JonasGeiping / breaching

Breaching privacy in federated learning scenarios for vision and text
MIT License
269 stars 60 forks source link

Fix CAH trap weight initalization and image net example scale factor #15

Closed mvnowak closed 6 months ago

mvnowak commented 6 months ago

The current implementation of the trap weight initialization is flawed, as it samples the negative weights using torch.randn, resulting in mixed positive and negative values. I fixed this by wrapping it with torch.abs and multiplying by -1 to ensure full negative weights, similar to how it is done in this implementation.

Additionally, I changed the sign of the scale factor in the ImageNet example notebook, as it was negative, which lead to a double negative in the line positive_samples = -scale_factor * sampled_weights.

The fact that the example notebook still reproduced images despite these flaws, can simply be attributed to the fact that even without adversarial weight initialization there is a chance for single-image neuron activations (see passive attack of the CAH paper).
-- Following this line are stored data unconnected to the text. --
/-- The lines that a column may let go now: those with nothing to write back, or whose writeback nothing holds up. -/
def State.leavers (s : State) (c : Nat) : List Nat := ((s.core c).lines.map (·.1)).filter fun k => (s.writebackHeld c k).isEmpty

/-- A full column makes room for `want` lines: lines leave it, dirty ones written back, which of them the spec does not say
(assumption 107). The second part is false where none may leave. -/
def State.colRoom (s : State) (c want fuel : Nat) : State × Bool :=
  if (s.core c).lines.length + s.taskLines c + want ≤ (s.core c).lineRoom then (s, true)
  else match fuel with
    | 0 => (s, false)
    | n + 1 =>
      let ks := s.leavers c
      match ks[Config.choice c s.free % ks.length]? with
      | some k => ((s.writeback c k).dropColLine c k).colRoom c want n
      | none => (s, false)

/-- A line brought into a column where there is room for it. -/
def State.allocLine (s : State) (c key : Nat) (l : Line) : State :=
  match s.colRoom c 1 98305 with
  | (s, true) => s.setColLine c key l
  | (s, false) => s

/-- Grotto units of a core reserved for a gang or a task, which the column's lines give up (00 R10). -/
def State.reserveGrotto (s : State) (c id units : Nat) : State :=
  if units = 0 then s else ((s.modCore c fun x => { x with grotto := Tab.set x.grotto id units }).colRoom c 0 98305).1

/-! ### Bytes through a column -/

/-- A read of n bytes at a name within one line by a core, its task's uncommitted bytes first (10 R239): value and poison;
none while something stands in the way of the fill. A clean line may have left the column meanwhile (assumption 108); `alloc` keeps a
missed line (09 R210). -/
def State.readCol (s : State) (c : Nat) (task : Option Nat) (pa n : Nat) (alloc : Bool) : State × Option (Nat × Nat) :=
  let lay (v : Nat) : Nat :=
    match task.bind fun t => Tab.get? s.taskBuf (t * 32 + c) with
    | none => v
    | some m => (List.range n).foldl (fun v k =>
        match Tab.get? m (pa + k) with
        | some b => v - ((v >>> (8 * k)) % 256) * 2 ^ (8 * k) + b.toNat * 2 ^ (8 * k)
        | none => v) v
  let key := pa / 128
  let cut (d : BitVec 1024) : Nat := (d.toNat >>> (8 * (pa % 128))) % 2 ^ (8 * n)
  match placeOf pa with
  | .grotto _ => (s, some (lay (s.mem.readNat (physOf pa) n), s.memMark (physOf pa) n))
  | _ =>
    match (s.colLine c key).filter fun l => l.dirty ≠ 0 || !Config.leaves key s.free with
    | some l =>
      if l.gone &&& maskRange (pa % 128) n = 0 || !hostKey key then (s, some (lay (cut l.data), l.mark (pa % 128) n))
      else
        let held := s.fillHeld c key
        if held.isEmpty then
          let r := s.fillLine c key false
          let l := l.regain r.2 1
          (r.1.setColLine c key l, some (lay (cut l.data), l.mark (pa % 128) n))
        else (s.sendSnoops held, none)
    | none =>
      let s := s.dropColLine c key
      let held := s.fillHeld c key
      if held.isEmpty then
        let r := s.fillLine c key false
        (if alloc then r.1.allocLine c key r.2 else r.1, some (lay (cut r.2.data), r.2.mark (pa % 128) n))
      else (s.sendSnoops held, none)

/-- Bytes of one line as a mask and data. -/
def lineOfBytes (bs : List (Nat × Byte)) : BitVec 128 × BitVec 1024 :=
  bs.foldl (fun p b =>
    let k := b.1 % 128
    (p.1 ||| (1#128 <<< k), (p.2 &&& ~~~(0xFF#1024 <<< (8 * k))) ||| BitVec.ofNat 1024 (b.2.toNat <<< (8 * k)))) (0, 0)

/-- Byte writes grouped by line, lines in the order met. -/
def byLine (bs : List (Nat × Byte)) : List (Nat × List (Nat × Byte)) :=
  let keys := bs.foldl (fun ks b => if ks.contains (b.1 / 128) then ks else ks ++ [b.1 / 128]) []
  keys.map fun k => (k, bs.filter fun b => b.1 / 128 = k)
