/-- An instruction that reads some register words waits for the operation: it is the youngest write of one of them that is still
pending (R94): no later operation of its lanes' split is still to write the register, and no write at issue is within its latency, which
is time (log entry 102). -/
def Warp.feeds (w : Warp) (free : Nat) (p : PendOp) (rs : List RegName) (lanes : Word) : Bool :=
  p.dsts.any fun d =>
    rs.contains d.reg && (match d.reg with | .g _ => true | _ => lanes.getLsbD d.lane) && !(d.passed && Config.writeLasts free p.id) &&
      !w.pend.any fun q => p.id < q.id && !q.done && (q.mask &&& p.mask) ≠ 0 && q.dsts.any (·.reg = d.reg)

/-- A fresh operation number. -/
def State.freshId (s : State) : Nat := s.nextId

/-- An operation issued: counted from now on. -/
def Issue.enqueue (c : Issue) (s : State) (path : Option Path) (dsts : List DstWord) (body : OpBody)
    (granules : List (Nat × Nat) := []) (toks : List Nat := []) : State :=
  let p : PendOp := { id := s.nextId, path, mask := c.sp.mask, done := false, dsts, granules, toks, held := none,
                      user := c.sp.level < 2, xfails := [], body }
  (c.warpDo s fun w => { w with pend := w.pend ++ [p] }).bump

/-- The counter of a path stands at 63 (08 R183). -/
def Issue.full (c : Issue) (p : Path) : Bool := 63 ≤ c.warp.counter p

/-- The bytes of a datum at an address. -/
def Issue.dataBytes (c : Issue) (spec : BitVec 9) (i a : Nat) : List (Nat × Byte) :=
  cellsOf a (memBytes c.e) (if c.e.fb 4 1 = 1 then natOfWords (c.rdWords spec i 4) else c.rdType spec i (c.e.fb 0 4) (memNames c.e))

/-! ### Workgroups and granules -/

/-- A workgroup. -/
def State.wg? (s : State) (n : Nat) : Option Workgroup := Tab.get? s.wgs n

/-- The granules that n bytes from an offset touch. -/
def granulesOf (off n : Nat) : List Nat :=
  if n = 0 then [] else (List.range ((off + n - 1) / 2048 - off / 2048 + 1)).map (· + off / 2048)

/-- A granule of the range is engine-owned. -/
def Workgroup.owned (x : Workgroup) (off n : Nat) : Bool := (granulesOf off n).any fun g => x.engine.contains g

/-- An owner bit flips at a time: its own core has it, the other cores of the cluster have it within 4 ck, 6 ns (08 R180, R181). -/
def Workgroup.flip (x : Workgroup) (now g : Nat) (engine : Bool) : Workgroup :=
  { x with engine := if engine then setAdd x.engine g else setDel x.engine [g],
           flips := (x.flips.filter fun f => now < f.time + 6) ++ [{ granule := g, engine, time := now, seen := [x.core] }] }

/-- Granules flip to engine (08 R180). -/
def State.flipEngine (s : State) (gs : List (Nat × Nat)) : State :=
  gs.foldl (fun s g => s.modWg g.1 fun x => x.flip s.timer g.2 true) s

/-- A granule that an uncompleted operation of some warp claims, of those issued before a number. -/
def State.claimed (s : State) (before : Nat) (g : Nat × Nat) : Bool :=
  s.warps.any fun w => w.2.pend.any fun p => p.id < before && !p.done && p.granules.contains g

/-- A granule that an engine operation issued before a number claims: an operation of a warp, or one in a matrix engine's queue. -/
def State.claimedBy (s : State) (before : Nat) (g : Nat × Nat) : Bool :=
  s.claimed before g || s.engines.any fun e => e.2.queue.any fun o =>
    o.id < before && o.granules.contains g.2 && (match s.warp? o.warp with | some x => x.wg = g.1 | none => false)

/-- The owner bit of a granule as it stands. -/
def State.engineOwned (s : State) (wg g : Nat) : Bool := match s.wg? wg with | some x => x.engine.contains g | none => false

/-- Granules flip back to lanes, but for those that a copy of another workgroup claims by now (R181). -/
def State.flipLanes (s : State) (gs : List (Nat × Nat)) : State :=
  (gs.filter fun g => !s.claimed s.nextId g).foldl (fun s g => s.modWg g.1 fun x => x.flip s.timer g.2 false) s

/-- A core has by now seen the flips of the last 4 ck, or not: a free value (08 R181; assumption 52). -/
def State.seeFlips (s : State) (core : Nat) : State :=
  let see (f : Flip) : Flip := if Config.flipSeen s.free then { f with seen := setAdd f.seen core } else f
  { s with wgs := s.wgs.map fun g => (g.1, { g.2 with flips := g.2.flips.map see }) }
With these adjustments, the example notebook reproduces ~50% of the training images, as opposed to ~30% previously.

JonasGeiping commented 6 months ago

Oh yeah, it should have sampled from $\mathbb{R}_{-}$ from the start! Thanks for looking into this, finding it and also pushing a fix.

30% is a bit higher than I would expect from a purely passive attack, though. Looking at the code and the notebook again after a long time, is this due to a skew introduced in a roundabout way from the bias offset mu?

mvnowak commented 6 months ago

is this due to a skew introduced in a roundabout way from the bias offset mu?

That's possible, I'll look into it in more detail in the coming weeks and report back with my findings.

JonasGeiping commented 6 months ago

In the mean-time, I'll merge these fixes already!